→ **Exercise instructions**: Locate every line in the material below that has the word "tile". Copy each of those lines.

○ ○ ○ ○

/-- An operation arrives (R179, R182): the checks at once, under the entry of its window as it stands; then its effect, and the response to
its source. While the vaults are in self-refresh it waits with the entry it passed under (R175, R196). -/
def remoteIn (p : RemotePkt) (s : State) : State :=
  let err := targetCheck p s
  let e := winAt p.window.toNat s
  if err ≠ 0 then answerOp p (err, [], s)
  else if s.selfRefresh then { s with passed := s.passed ++ [(p, e)] }
  else answerOp p (applyOp p e s)

/-- The operations that waited for self-refresh to end are applied, in the order of their arrival (log 11). -/
def applyPassed (s : State) : State :=
  if s.selfRefresh then s else forAll s.passed (fun x s => answerOp x.1 (applyOp x.1 x.2 s)) { s with passed := [] }

/-- REMOTE_OP_ARRIVE. -/
def execRemoteOpArrive (op : RemotePkt) (s : State) : Res := .next (remoteIn op s)

/-- A response reaches its source; one that nothing waits for is discarded. -/
def responseIn (id : Nat) (err : BitVec 4) (data : List Byte) (s : State) : State :=
  match s.rops.find? (fun o => decide (o.id = id)) with
  | some o => if o.departed then completeOp o err data s else s
  | none => s

/-- REMOTE_OP_COMPLETE. -/
def execRemoteOpComplete (id : Nat) (err : BitVec 4) (data : List Byte) (s : State) : Res := .next (responseIn id err data s)

/-! ### Timeouts (R205, R490) -/

/-- The job of an operation's source. -/
def opJob (o : RemoteOp) (s : State) : Option (BitVec 16) :=
  match o.src with
  | .tile t => jobOfTile t.toNat s
  | .session n _ => (sesAt n.toNat s).part.bind (fun p => jobOfPart p.toNat s)

/-- An operation ends as its timer would end it: the link fault of R28 when the destination is a member of the source's job, else
error 7; a host command is answered with status 23 in both cases. -/
def timeoutOp (o : RemoteOp) (s : State) : State :=
  let member := match opJob o s with
    | some j => (match jobAt j s with | some x => isMember o.dest x | none => false)
    | none => false
  let stop (s : State) : State := match opJob o s with | some j => jobFault 0x40 none j s | none => s
  match o.src with
  | .session _ _ => let s := completeOp o 7 [] s; if member then stop s else s
  | .tile _ => if member then stop (forgetOp o.id s) else completeOp o 7 [] s

/-- REMOTE_OP_TIMEOUT: the timer runs from the moment the operation left (R205). -/
def execRemoteOpTimeout (id : Nat) (s : State) : Res :=
  let lim := regF (aWin 0x10) 15 0 s
  match s.rops.find? (fun o => decide (o.id = id)) with
  | some o => .next (if opLeft o s && decide (lim ≠ 0) && decide (o.since + lim * 1000 ≤ s.tick) then timeoutOp o s else s)
  | none => .next s

/-- A host memory command (R246): an operation of a session, answered when it completes. -/
def sessionOp (k : RKind) (n : Nat) (tag : BitVec 16) (ga : Nat) (len : Nat) (data : List Byte) (s : State) : State :=
  let id := s.nextOp
  let p : RemotePkt := { id := id, origin := sessionOrigin n s, kind := k, window := gaWin ga, offset := gaOff ga, len := len,
                         data := data, value := 0, comparand := 0, sz32 := false, sen := false, g := 0, bulk := false }
  let op : RemoteOp := { id := id, src := .session (BitVec.ofNat 16 n) tag, pkt := p, dest := gaPkg ga, laddr := 0, ctr := 0, e := 0,
                         op := BitVec.ofNat 8 (rkOp k), bulk := false, departed := false, since := s.tick, waits := [], pc := 0, word := 0 }
  departOp id { s with rops := s.rops ++ [op], nextOp := id + 1 }

end Sys2Proof.Machine
end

○ ○ ○ ○

→ **Response to this task**:
  | .tile t => jobOfTile t.toNat s
  | .tile _ => if member then stop (forgetOp o.id s) else completeOp o 7 [] s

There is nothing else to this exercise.